Le 10 novembre, l’Iran a mis au point un missile balistique hypersonique, selon les déclarations commandant de la Force aérospatiale des Gardiens de la Révolution Amir Ali Hajizadeh, rapporte la presse semi-officielle Tasnim News Agency.

«Ce missile a une vitesse élevée et peut manœuvrer dans et hors de l’atmosphère. Il vise les systèmes antimissiles avancés de l’ennemi et constitue un grand saut de génération dans le domaine des missiles», comme annoncé par le commandant.  D’après France24, en raison de leur grande vitesse et de leur maniabilité, les missiles hypersoniques présentent des difficultés pour les concepteurs de radars. Reuters souligne que même si l’Iran a développé son industrie nationale de l’armement en réponse aux restrictions et aux embargos internationaux, aucun rapport ne fait état de l’essai d’un tel missile par la République islamique, et les analystes militaires occidentaux affirment que l’Iran exagère parfois les capacités de son arsenal.

Cependant, Agence Anadolu note que les experts prévoient que les inquiétudes de l’Occident vont s’accroître en raison du développement par l’Iran de ce type de missile balistique.

10/11/2022 : L’Iran a accepté une visite de l’IAEA. -Jérémie Patot-

Téhéran a accepté d’accueillir une visite de l’organisme de surveillance nucléaire de l’ONU en fin de ce mois-ci. Cette visite aura pour but de commencer à donner des réponses à l’agence sur l’origine des particules d’uranium trouvées sur trois sites, informe Reuters

Pour certains diplomates, cette invitation de l’Iran permettrait de compromettre la résolution du conseil de l’AIEA qui devrait faire pression sur Téhéran pour plus de coopération.
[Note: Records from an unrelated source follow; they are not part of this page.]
-- ==== Sys2Proof/Config.lean ====
section
/-!
DEFINITION. What an implementation fixes and what the manual leaves open.

* Free values: constants with no body. Nothing can evaluate one, so whatever is proved holds for every
  value (93_implementation_defined.md part 1, treatment `any value`).
* `Product`: the implementation parameters of 00_scope.md R5 as plain data. `State` carries one record of
  them that no step writes, so a statement about every state holds for every product
  (notes/assumptions/2.md).
-/

namespace Sys2Proof

/-- Which open value is drawn: one name for each place of the specification that leaves a value open.
Together with the step counter it makes two draws of one run independent. -/
inductive Draw
  /-- byte `k` of the instruction at the Program Counter, when a store may not have reached it yet
  (93_implementation_defined.md U6) -/
  | fetch (k : Nat)
  /-- operand read number `k` of the instruction, of an unavailable register (U1) -/
  | operand (k : Nat)
  /-- the C flag after BSWAP, SWAP and an undefined DA (U2, U4) -/
  | flagC
  /-- the Z flag after an undefined DA (U4) -/
  | flagZ
  /-- the S flag after an undefined DA (U4) -/
  | flagS
  /-- the V flag after DA and SWAP (U2) -/
  | flagV
  /-- the destination byte of an undefined DA (U4) -/
  | daResult
  /-- the instructions left of an atomic block in which HALT or STOP was executed (U8) -/
  | atomicLeft
  /-- whether a stack access at the unavailable address `a` goes on (U5) -/
  | stackAt (a : Addr)
  /-- whether the pair access numbered `k` takes its least significant byte first, where another agent can see the
  order (92_eei_decisions.md D10) -/
  | pairOrder (k : Nat)
  /-- whether the register at `a` keeps what it held over a later Reset (70_reset_and_hazards.md R414) -/
  | survives (a : Nat)
  deriving DecidableEq, Repr

/-- An open byte, by step counter and place. notes/assumptions/8.md. -/
opaque Config.freeByte : Nat → Draw → Byte

/-- An open bit, by step counter and place. notes/assumptions/8.md. -/
opaque Config.freeBit : Nat → Draw → Bool

/-- An open count, by step counter and place. notes/assumptions/14.md. -/
opaque Config.freeCount : Nat → Draw → Nat

/-- What a peripheral or I/O control register presents after the core writes to it: by step counter,
address, value presented before, value written. 20_memory.md R79: a write "may have any product-specific
effect". notes/assumptions/7.md. -/
opaque Config.platformByte : Nat → Addr → Byte → Byte → Byte

/-- The addresses `first` to `last`, both included. -/
structure Region where
  first : Nat
  last : Nat
  deriving DecidableEq, Repr

/-- Access right of a control register (00_scope.md R5 `CTRL_ACCESS`). -/
inductive Access
  | readWrite
  | readOnly
  | writeOnly
  deriving DecidableEq, Repr

/-- What the hardware does with a register-pair address that is odd (20_memory.md R76 `ODD_PAIR`). The
specification's third value, `refuse`, is no behaviour of hardware. notes/assumptions/11.md. -/
inductive OddPair
  /-- bit 0 of the pair address is treated as 0 -/
  | forceEven
  /-- the bytes at the address and at the next one, modulo 4096 -/
  | asIs
  deriving DecidableEq, Repr

/-- What a non-zero value in the fixed 0h nibble of the `IM_ER1` and `ER_0` formats does (30_encoding.md
R119 `RESERVED_OPERAND_BITS`). notes/assumptions/12.md. -/
inductive ReservedBits
  /-- the instruction executes as if the nibble were 0 -/
  | ignore
  /-- the Illegal Instruction Trap -/
  | illegal
  deriving DecidableEq, Repr

/-- The V flag after SRL (47_rotate_shift.md R347 `SRL_V`). -/
inductive SrlV
  | zero
  | signChanged
  deriving DecidableEq, Repr

/-- The eight bits of FLAGS (10_state.md R31). -/
inductive Flag
  | c | z | s | v | d | h | f2 | f1
  deriving DecidableEq, Repr

/-- `FLAG_BIT`: the place of each flag in the FLAGS byte, no two in one place (10_state.md R33). -/
structure FlagLayout where
  c : Fin 8
  z : Fin 8
  s : Fin 8
  v : Fin 8
  d : Fin 8
  h : Fin 8
  f2 : Fin 8
  f1 : Fin 8
  distinct : [c, z, s, v, d, h, f2, f1].Nodup
  deriving DecidableEq, Repr

/-- The bit of flag `f`. -/
def FlagLayout.bitOf (l : FlagLayout) : Flag → Fin 8
  | .c => l.c
  | .z => l.z
  | .s => l.s
  | .v => l.v
  | .d => l.d
  | .h => l.h
  | .f2 => l.f2
  | .f1 => l.f1

/-- The default of `FLAG_BIT`: C, Z, S, V, D, H, F2, F1 from bit 7 down (10_state.md R33). PRESUMED,
notes/assumptions/1.md. -/
def FlagLayout.family : FlagLayout where
  c := 7
  z := 6
  s := 5
  v := 4
  d := 3
  h := 2
  f2 := 1
  f1 := 0
  distinct := by decide

/-- What can end Halt or Stop mode besides a Reset, which always does (43_cpu_control.md R243, R247 `HALT_WAKE`,
`STOP_WAKE`; 60_exceptions.md R377). notes/assumptions/21.md. -/
inductive WakeEvent
  /-- a granted interrupt: the mode ends by the entry -/
  | grantedInterrupt
  /-- an offered request that IRQCTL[7] masks: execution goes on after the HALT or STOP -/
  | maskedRequest
  /-- a time-out of the Watchdog Timer that enters through its vector -/
  | watchdogTimeout
  deriving DecidableEq, Repr

/-- What a time-out of the Watchdog Timer does (60_exceptions.md R381). notes/assumptions/37.md. -/
inductive TimeoutAction
  /-- there is none -/
  | never
  /-- a Reset -/
  | reset
  /-- entry through the vector at 0004h: with or without the three-byte frame, masked by IRQCTL[7] or not, and with
  IRQCTL[7] cleared or not -/
  | vector (pushesFrame maskable clearsIrqe : Bool)
  deriving DecidableEq, Repr

/-- `WDT_MODEL` (43_cpu_control.md R248). notes/assumptions/37.md. -/
structure WatchdogModel where
  /-- the timer is enabled after a Reset (10_state.md R56) -/
  onAtReset : Bool
  /-- the ticks (`State.tick`) from an enable or refresh within which no time-out comes -/
  earliest : Nat
  /-- what a time-out does -/
  action : TimeoutAction
  deriving DecidableEq, Repr

/-- What BRK does (46_program_control.md R311 `BRK_ACTION`). -/
inductive BrkAction
  | nop
  | endOfRun
  deriving DecidableEq, Repr

/-- The implementation parameters of 00_scope.md R5. -/
structure Product where
  /-- `RF_AVAILABLE` for 000h to FFBh; FFCh to FFFh and IRQCTL at FCFh always exist -/
  rfAvailable : List Region
  /-- `PM_AVAILABLE` -/
  pmAvailable : List Region
  /-- `PM_WRITABLE` -/
  pmWritable : List Region
  /-- `DM_AVAILABLE` -/
  dmAvailable : List Region
  /-- `CTRL_ACCESS`: the read-only control registers of F00h to FFBh -/
  readOnly : List Region
  /-- `CTRL_ACCESS`: the write-only control registers of F00h to FFBh -/
  writeOnly : List Region
  /-- `IRQ_VECTORS`: even Program Memory addresses from 0008h -/
  irqVectors : List Word
  /-- `FLAG_BIT` -/
  flagBit : FlagLayout
  /-- `RESET_RP` -/
  resetRp : Byte
  /-- `RESET_FLAGS`: a FLAGS byte of which only C, Z, S, V, D, H count -/
  resetFlags : Byte
  /-- `RESET_IRQE` -/
  resetIrqe : Bool
  /-- `TRAP_CLEARS_IRQE` -/
  trapClearsIrqe : Bool
  /-- `IRQ_ENTRY_CLEARS_IRQE` -/
  irqEntryClearsIrqe : Bool
  /-- `BITOPS_WRITE_FLAGS` -/
  bitopsWriteFlags : Bool
  /-- `SRL_V` -/
  srlV : SrlV
  /-- `ODD_PAIR` -/
  oddPair : OddPair
  /-- `ODD_LDWX` -/
  oddLdwx : OddPair
  /-- `RESERVED_OPERAND_BITS` -/
  reservedBits : ReservedBits
  /-- `BRK_ACTION` -/
  brkAction : BrkAction
  /-- `HALT_WAKE` less Reset, which is in every such set -/
  haltWake : List WakeEvent
  /-- `STOP_WAKE` less Reset, which is in every such set -/
  stopWake : List WakeEvent
  /-- `WDT_MODEL` -/
  watchdog : WatchdogModel
  /-- `DMA_AGENT`: whether a DMA controller is present -/
  dmaAgent : Bool
  deriving DecidableEq, Repr

/-- The product of `State.reset`: every address exists, every byte of Program Memory can be written, no
interrupt source, and the defaults of 92_eei_decisions.md section 2 where it gives a behaviour of hardware.
No statement rests on it. notes/assumptions/2.md. -/
def Product.reference : Product where
  rfAvailable := [⟨0x000, 0xFFB⟩]
  pmAvailable := [⟨0x0000, 0xFFFF⟩]
  pmWritable := [⟨0x0000, 0xFFFF⟩]
  dmAvailable := [⟨0x0000, 0xFFFF⟩]
  readOnly := []
  writeOnly := []
  irqVectors := []
  flagBit := .family
  resetRp := 0x00
  resetFlags := 0x00
  resetIrqe := false
  trapClearsIrqe := false
  irqEntryClearsIrqe := true
  bitopsWriteFlags := false
  srlV := .zero
  oddPair := .forceEven
  oddLdwx := .forceEven
  reservedBits := .ignore
  brkAction := .nop
  haltWake := [.grantedInterrupt]
  stopWake := []
  watchdog := { onAtReset := false, earliest := 0, action := .never }
  dmaAgent := false

end Sys2Proof
end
Car cette offre d’une visite en Iran est annoncée juste avant la réunion trimestrielle de la semaine prochaine. Reuters rappelle qu’une résolution de la sorte avait déjà été actée en juin de cette année. 

Dans un même temps, après l’annonce de la construction d’un missile balistique hypersonique par les Gardiens de la Révolution, le directeur général de l’AIEA, Rafael Grossi a partagé ses inquiétudes à l’AFP que cela représente pour le programme nucléaire du pays.